* **WHAT THE TASK REQUIRES**
Take every line from the material that has the word "linked" in it.

####################

/-- R34 to R53, R63: for every instruction that the encodings admit, decoding the words that the encoder writes gives that
instruction back, with every operand at every value (CPYX and LTRC have one encoding for their actions, R343, R401: the
decoder gives the first), and the whole group is consumed. -/
def Obligations.EncodeThenDecode : Prop :=
  ∀ (i : Instr) (rest : List Half), i.wf = true →
    ∃ base, (encode i).getLast? = some base ∧ decode (encode i ++ rest) = .ok i.canon (encode i).length base

/-- R34 to R51, R53: a group that the encoder writes for one instruction, of any of the five pages, is written for no other: two
instructions with the same groups of words are one instruction for the decoder. -/
def Obligations.EncodingsDoNotOverlap : Prop :=
  ∀ (i j : Instr), i.wf = true → j.wf = true → encode i = encode j → i.canon = j.canon

/-! ## Page 0: integer and pointer registers -/

/-- R89: MOV, NOT, NEG, ABS, the bit counts, the reversal, the extensions; R90: the sums, products, logic, shifts (amount
g[y] mod 32), comparisons, minima and maxima; R91: division truncates toward zero and the remainder takes the sign of the
dividend, a divisor of 0 gives all ones and the dividend, the overflowing quotient is the dividend and its remainder 0; R92,
R93: the immediate forms, in which bits [31:0] of the sign-extended immediate act and a shift by 0 leaves g[d] as it is. Each
writes its value to g[d] and changes nothing else. -/
def Obligations.IntegerOperations : Prop :=
  (∀ (s : State) (d x : GReg), Ready .all false s →
     let v := s.cur.getG x
     Yields (.mov d x) s (s.cur.setG d v) ∧
     Yields (.not d x) s (s.cur.setG d (v ^^^ 0xFFFFFFFF)) ∧
     Yields (.neg d x) s (s.cur.setG d (0 - v)) ∧
     Yields (.abs d x) s (s.cur.setG d (if v.toInt < 0 then 0 - v else v)) ∧
     (∃ n, n ≤ 32 ∧ (∀ j, j < n → v.getLsbD (31 - j) = false) ∧ (n < 32 → v.getLsbD (31 - n) = true) ∧
       Yields (.clz d x) s (s.cur.setG d (BitVec.ofNat 32 n))) ∧
     (∃ n, n ≤ 32 ∧ (∀ j, j < n → v.getLsbD j = false) ∧ (n < 32 → v.getLsbD n = true) ∧
       Yields (.ctz d x) s (s.cur.setG d (BitVec.ofNat 32 n))) ∧
     Yields (.popc d x) s (s.cur.setG d (BitVec.ofNat 32 ((List.range 32).filter fun j => v.getLsbD j).length)) ∧
     (∃ w : Word, (∀ j, j < 32 → w.getLsbD j = v.getLsbD (31 - j)) ∧ Yields (.brev d x) s (s.cur.setG d w)) ∧
     Yields (.sexb d x) s (s.cur.setG d (BitVec.ofInt 32 (v.setWidth 8).toInt)) ∧
     Yields (.sexh d x) s (s.cur.setG d (BitVec.ofInt 32 (v.setWidth 16).toInt)) ∧
     Yields (.zexb d x) s (s.cur.setG d (BitVec.ofNat 32 (v.toNat % 256))) ∧
     Yields (.zexh d x) s (s.cur.setG d (BitVec.ofNat 32 (v.toNat % 65536)))) ∧
  (∀ (s : State) (d x y : GReg), Ready .all false s →
     let a := s.cur.getG x
     let b := s.cur.getG y
     let n := b.toNat % 32
     let gives (i : Instr) (w : Word) : Prop := Yields i s (s.cur.setG d w)
     gives (.add d x y) (BitVec.ofNat 32 (a.toNat + b.toNat)) ∧
     gives (.sub d x y) (BitVec.ofInt 32 (a.toInt - b.toInt)) ∧
     gives (.and d x y) (a &&& b) ∧ gives (.or d x y) (a ||| b) ∧ gives (.xor d x y) (a ^^^ b) ∧
     gives (.sll d x y) (BitVec.ofNat 32 (a.toNat * 2 ^ n)) ∧
     gives (.srl d x y) (BitVec.ofNat 32 (a.toNat / 2 ^ n)) ∧
     gives (.sra d x y) (BitVec.ofInt 32 (a.toInt / 2 ^ n)) ∧
     gives (.ror d x y) (BitVec.ofNat 32 (a.toNat / 2 ^ n + a.toNat * 2 ^ (32 - n))) ∧
     gives (.mul d x y) (BitVec.ofInt 32 (a.toInt * b.toInt)) ∧
     gives (.mulh d x y) (BitVec.ofInt 32 (a.toInt * b.toInt / 2 ^ 32)) ∧
     gives (.mulhu d x y) (BitVec.ofNat 32 (a.toNat * b.toNat / 2 ^ 32)) ∧
     gives (.slt d x y) (if a.toInt < b.toInt then 1 else 0) ∧ gives (.sltu d x y) (if a.toNat < b.toNat then 1 else 0) ∧
     gives (.seq d x y) (if a = b then 1 else 0) ∧ gives (.sne d x y) (if a = b then 0 else 1) ∧
     gives (.min d x y) (BitVec.ofInt 32 (min a.toInt b.toInt)) ∧ gives (.max d x y) (BitVec.ofInt 32 (max a.toInt b.toInt)) ∧
     gives (.minu d x y) (BitVec.ofNat 32 (min a.toNat b.toNat)) ∧ gives (.maxu d x y) (BitVec.ofNat 32 (max a.toNat b.toNat))) ∧
  (∀ (s : State) (d x y : GReg), Ready .all false s →
     let a := s.cur.getG x
     let b := s.cur.getG y
     let gives (i : Instr) (w : Word) : Prop := Yields i s (s.cur.setG d w)
     (b = 0 → gives (.div d x y) 0xFFFFFFFF ∧ gives (.divu d x y) 0xFFFFFFFF ∧ gives (.rem d x y) a ∧ gives (.remu d x y) a) ∧
     (b ≠ 0 →
       gives (.div d x y) (BitVec.ofInt 32 (a.toInt.tdiv b.toInt)) ∧
       gives (.rem d x y) (BitVec.ofInt 32 (a.toInt.tmod b.toInt)) ∧
       gives (.divu d x y) (BitVec.ofNat 32 (a.toNat / b.toNat)) ∧ gives (.remu d x y) (BitVec.ofNat 32 (a.toNat % b.toNat))) ∧
     (a = 0x80000000 → b = 0xFFFFFFFF → gives (.div d x y) 0x80000000 ∧ gives (.rem d x y) 0)) ∧
  (∀ (s : State) (d : GReg) (imm : BitVec 64) (n : BitVec 5), Ready .all false s →
     let a := s.cur.getG d
     let k : Word := imm.setWidth 32
     let gives (i : Instr) (w : Word) : Prop := Yields i s (s.cur.setG d w)
     gives (.addi d imm) (a + k) ∧ gives (.li d imm) k ∧ gives (.andi d imm) (a &&& k) ∧ gives (.ori d imm) (a ||| k) ∧
     gives (.xori d imm) (a ^^^ k) ∧
     gives (.slli d n) (BitVec.ofNat 32 (a.toNat * 2 ^ n.toNat)) ∧ gives (.srli d n) (BitVec.ofNat 32 (a.toNat / 2 ^ n.toNat)) ∧
     gives (.srai d n) (BitVec.ofInt 32 (a.toInt / 2 ^ n.toNat)) ∧
     gives (.rori d n) (BitVec.ofNat 32 (a.toNat / 2 ^ n.toNat + a.toNat * 2 ^ (32 - n.toNat))))

/-- R89, R106 to R108: the halves of a pointer, pointer sums and differences, copies; AADDS commits the sum when it is canonical
and in the window of a[x], and otherwise raises 0x05 with the sum in TVAL and changes no register. -/
def Obligations.PointerArithmetic : Prop :=
  (∀ (s : State) (d x y : AReg) (e z : GReg) (imm : BitVec 64), Ready .all false s →
     let a := s.cur.getA x
     let g := s.cur.getG z
     Yields (.glo e x) s (s.cur.setG e (BitVec.ofNat 32 (a.toNat % 2 ^ 32))) ∧
     Yields (.ghi e x) s (s.cur.setG e (BitVec.ofNat 32 (a.toNat / 2 ^ 32))) ∧
     Yields (.alo d z) s (s.cur.setA d (BitVec.ofNat 64 ((s.cur.getA d).toNat / 2 ^ 32 * 2 ^ 32 + g.toNat))) ∧
     Yields (.ahi d z) s (s.cur.setA d (BitVec.ofNat 64 (g.toNat * 2 ^ 32 + (s.cur.getA d).toNat % 2 ^ 32))) ∧
     Yields (.aadd d x z) s (s.cur.setA d (a + BitVec.ofInt 64 g.toInt)) ∧
     Yields (.aaddi d imm) s (s.cur.setA d (s.cur.getA d + imm)) ∧
     Yields (.asub e x y) s (s.cur.setG e (BitVec.ofInt 32 (max (-(2 ^ 31)) (min (2 ^ 31 - 1) (a - s.cur.getA y).toInt)))) ∧
     Yields (.aeq e x y) s (s.cur.setG e (if a = s.cur.getA y then 1 else 0)) ∧
     Yields (.amov d x) s (s.cur.setA d a) ∧ Yields (.azero d) s (s.cur.setA d 0)) ∧
  (∀ (s : State) (d x : AReg) (y : GReg), Ready .all false s →
     let a := s.cur.getA x
     let t := a + BitVec.ofInt 64 (s.cur.getG y).toInt
     ((spaceOf t).isSome = true ∧ t.toNat / 2 ^ 54 = a.toNat / 2 ^ 54 → Yields (.aadds d x y) s (s.cur.setA d t)) ∧
     (¬((spaceOf t).isSome = true ∧ t.toNat / 2 ^ 54 = a.toNat / 2 ^ 54) → s.cur.sup = false →
       TakesTrap (.aadds d x y) s 0x05 0 t))

/-- R108 to R111: the window code of a pointer; the casts keep a pointer of their window and give INV for any other, SPCG also
for a buffer pointer of a handle that is not declared or an offset beyond it; the made pointers hold the offset below their bound
and are INV beyond it. -/
def Obligations.PointerWindows : Prop :=
  ∀ (s : State) (d x : AReg) (e z : GReg), Ready .all false s →
    let a := s.cur.getA x
    let n := (s.cur.getG z).toNat
    let gives (i : Instr) (p : DWord) : Prop := Yields i s (s.cur.setA d p)
    let inv : DWord := 0xFFC0000000000000
    Yields (.spt e x) s (s.cur.setG e (match spaceOf a with
      | some (.global _) => 0 | some (.buffer _ _) => 1 | some (.cluster _) => 2 | some (.scratch _ _) => 3
      | some (.lane _) => 4 | none => 7)) ∧
    (∀ va, spaceOf a = some (.global va) → gives (.spcg d x) a) ∧
    (∀ h off, spaceOf a = some (.buffer h off) →
      (∀ p hd, s.pitchHere = some p → p.handles[h]? = some hd →
        gives (.spcg d x) (if off < hd.buffer.size then
          BitVec.ofNat 64 ((if hd.cur then hd.buffer.va1 else hd.buffer.va0) + off) else inv)) ∧
      (s.pitchHere = none ∨ (∃ p, s.pitchHere = some p ∧ p.handles[h]? = none) → gives (.spcg d x) inv)) ∧
    (∀ off, spaceOf a = some (.cluster off) → gives (.spcg d x) inv) ∧
    (∀ o off, spaceOf a = some (.scratch o off) → gives (.spcg d x) inv) ∧
    (∀ off, spaceOf a = some (.lane off) → gives (.spcg d x) inv) ∧ (spaceOf a = none → gives (.spcg d x) inv) ∧
    gives (.spcb d x) (match spaceOf a with | some (.buffer _ _) => a | _ => inv) ∧
    gives (.spcc d x) (match spaceOf a with | some (.cluster _) => a | _ => inv) ∧
    gives (.spcs d x) (match spaceOf a with | some (.scratch o _) => if o = s.focus.rank then a else inv | _ => inv) ∧
    gives (.spcl d x) (match spaceOf a with | some (.lane _) => if s.focus.ctx = .c then a else inv | _ => inv) ∧
    gives (.mks d z) (if n < 2 ^ 20 then BitVec.ofNat 64 (0x3FD * 2 ^ 54 + s.focus.rank * 2 ^ 36) ||| BitVec.ofNat 64 n else inv) ∧
    gives (.mkc d z) (if n < 2 ^ 22 then BitVec.ofNat 64 (0x3FC * 2 ^ 54 + n) else inv) ∧
    gives (.mkl d z) (if n < 2 ^ 15 then BitVec.ofNat 64 (0x3FE * 2 ^ 54 + n) else inv)

/-! ## Page 0: control flow -/

/-- R45: the target of a PC-relative transfer is the address of the group's first word plus twice the offset, formed without
wrap. A taken branch or jump goes there when it lies in 0x0000 to 0xFFFE, and else raises fetch fault (0x03) with TVAL and
TVALH holding the target as a signed 64-bit value; a branch that is not taken raises nothing. JAL writes the address after the
group to lr (R96). -/
def Obligations.RelativeTransfers : Prop :=
  ∀ (s : State) (x y : GReg) (imm : BitVec 64), Ready .all false s →
    let t : Int := (s.cur.pc.toNat : Int) + 2 * imm.toInt
    let a := (s.cur.getG x).toInt
    let b := (s.cur.getG y).toInt
    let u := (s.cur.getG x).toNat
    let v := (s.cur.getG y).toNat
    let acts (i : Instr) (taken : Prop) : Prop :=
      (taken → 0 ≤ t → t ≤ 0xFFFE → ∃ q, exec i s = .next q ∧ JumpsTo s s q (BitVec.ofInt 16 t)) ∧
      (taken → t < 0 ∨ 0xFFFE < t → s.cur.sup = false → TakesTrap i s 0x03 0 (BitVec.ofInt 64 t)) ∧
      (¬taken → Completes i s s)
    acts (.beqz x imm) (a = 0) ∧ acts (.bnez x imm) (a ≠ 0) ∧ acts (.bltz x imm) (a < 0) ∧ acts (.bgez x imm) (0 ≤ a) ∧
    acts (.bgtz x imm) (0 < a) ∧ acts (.blez x imm) (a ≤ 0) ∧
    acts (.beq x y imm) (a = b) ∧ acts (.bne x y imm) (a ≠ b) ∧ acts (.blt x y imm) (a < b) ∧ acts (.bge x y imm) (b ≤ a) ∧
    acts (.bltu x y imm) (u < v) ∧ acts (.bgeu x y imm) (v ≤ u) ∧ acts (.j imm) True ∧
    (0 ≤ t → t ≤ 0xFFFE → ∃ q, exec (.jal imm) s = .next q ∧
      JumpsTo s (s.setCur (s.cur.setG 62 (BitVec.ofNat 32 (s.cur.pc.toNat + 2 * s.focus.len)))) q (BitVec.ofInt 16 t)) ∧
    (t < 0 ∨ 0xFFFE < t → s.cur.sup = false → TakesTrap (.jal imm) s 0x03 0 (BitVec.ofInt 64 t))

/-- R97: JR, JALR and RET jump to an even register value up
to 0xFFFE, JALR to the old one; an odd or greater value raises 0x03 with the value in TVAL and writes nothing; NOP has no
effect. -/
def Obligations.RegisterTransfers : Prop :=
  ∀ (s : State) (d x : GReg), Ready .all false s →
    let next : Word := BitVec.ofNat 32 (s.cur.pc.toNat + 2 * s.focus.len)
    let linked (r : GReg) := s.setCur (s.cur.setG r next)
    let acts (i : Instr) (u : State) (w : Word) : Prop :=
      (w.toNat % 2 = 0 → w.toNat ≤ 0xFFFE → ∃ q, exec i s = .next q ∧ JumpsTo s u q (w.setWidth 16)) ∧
      (w.toNat % 2 = 1 ∨ 0xFFFE < w.toNat → s.cur.sup = false → TakesTrap i s 0x03 0 (w.setWidth 64))
    acts (.jr x) s (s.cur.getG x) ∧ acts (.jalr d x) (linked d) (s.cur.getG x) ∧ acts .ret s (s.cur.getG 62) ∧
    Completes .nop s s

####################

* **YOUR SOLUTION**
    let linked (r : GReg) := s.setCur (s.cur.setG r next)
    acts (.jr x) s (s.cur.getG x) ∧ acts (.jalr d x) (linked d) (s.cur.getG x) ∧ acts .ret s (s.cur.getG 62) ∧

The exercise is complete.